ZF: What excites you most about the recent opening of the Mine War Museum?

SS: I’m really thinking a lot about what the museum will be a year from now. I think there are a lot of elements of the story that we’re probably not shedding much light on yet, and I’d like to see us get better at that. Getting better means that people will bring more stories in to us. We’re not heavy on the stories of the African-American families that moved up to the Southern West Virginia coalfields, for example. My personal feeling is that this is because we’re pulling together pieces in this initial stage from available archival photographs and artifacts our own members have collected. As is usual, this says a lot about who was doing documentation at that time, and whose documentation was institutionally preserved for future research and thus available to us (instead of in-the-family collection).

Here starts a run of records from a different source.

-- ==== Sys2Proof/Machine/Operands.lean ====
section
/-! DEFINITION. Every operand form of a command (30_encoding.md R71 to R73; 20_memory.md R56, R66), with the check the
spec makes on it. -/

namespace Sys2Proof.Machine

/-- A polynomial register as a polynomial (10_state.md R21). -/
def State.poly (s : State) (a : Reg) : Poly := s.p[a].toNat

/-- `p[d] <- v` for a polynomial `v` below 2^16 (00_scope.md R12; 40_gf256.md R109 shows that every result fits). -/
def State.writePoly (s : State) (d : Reg) (v : Poly) : State := s.writeP d (BitVec.ofNat 16 v)

/-- A register that must hold a byte: `if p[a] > 255: raise OPERAND_RANGE` (60_exceptions.md R230). -/
def byteOperand (s : State) (a : Reg) : Except FaultCode Byte :=
  if s.poly a > 255 then .error .operandRange else .ok (BitVec.ofNat 8 (s.poly a))

/-- `zext_16(b)` into a register (00_scope.md R9). -/
def State.writeByte (s : State) (d : Reg) (b : Byte) : State := s.writeP d (b.setWidth 16)

/-- A block length, legal up to 16: `if len > 16: raise BLOCK_TOO_LONG` (20_memory.md R56). -/
def blockLength (len : Len) : Except FaultCode Nat :=
  if len.val > 16 then .error .blockTooLong else .ok len.val

/-- A block read from DMEM (42_state_rounds.md R157): the length check, then the range check. -/
def blockOperand (s : State) (addr : Addr) (len : Len) : Except FaultCode (List Byte) := do
  let n ← blockLength len
  memRead s addr n

/-- A raw key in DMEM (43_keyschedule.md R187): `if len * 8 != keyBits: raise KEY_LENGTH`, then the range check. -/
def keyOperand (s : State) (addr : Addr) (len : Len) : Except FaultCode (List Byte) :=
  if len.val * 8 ≠ s.ctrl.ks.keyBits then .error .keyLength else memRead s addr len.val

/-- `RK[k]` (10_state.md R30); every index used is at most Nr, so at most 14. -/
def roundKey (rk : RoundKeys) (k : Nat) : Matrix := if h : k < 15 then rk[k] else Matrix.zero

/-- A round-key index operand: `if k > Nr: raise OPERAND_RANGE` (42_state_rounds.md R167). -/
def roundKeyOperand (s : State) (k : Nat) : Except FaultCode Matrix :=
  if k > s.ctrl.ks.nr then .error .operandRange else .ok (roundKey s.rk k)

/-- `KS` of the `CFG` immediate, bits 1:0; 3 is no key parameter pair (43_keyschedule.md R186). -/
def keySizeOperand (imm : BitVec 16) : Except FaultCode KeySize :=
  match (imm.extractLsb' 0 2).toNat with
  | 0 => .ok .k128
  | 1 => .ok .k192
  | 2 => .ok .k256
  | _ => .error .keyParam

/-- `MODE` of the `CFG` immediate, bits 4:2; 4 to 7 are no chain mode (43_keyschedule.md R186). -/
def chainModeOperand (imm : BitVec 16) : Except FaultCode ChainMode :=
  match (imm.extractLsb' 2 3).toNat with
  | 0 => .ok .ecb
  | 1 => .ok .cbc
  | 2 => .ok .ofb
  | 3 => .ok .cfb
  | _ => .error .chainMode

end Sys2Proof.Machine
end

For this to truly be a community-driven museum, I think people will have to trust us. I hope we build that trust by proposing and exhibiting that we are serious about how we’re doing this, and open to working with this history as an active space. Hopefully, as that relationship blossoms, people in the region will step in with stories we don’t know yet, and things they want to exhibit that wouldn’t be available to us now. That’s when the digging really starts! I think it’s a great museum now, but I think it will be even better a couple years from now.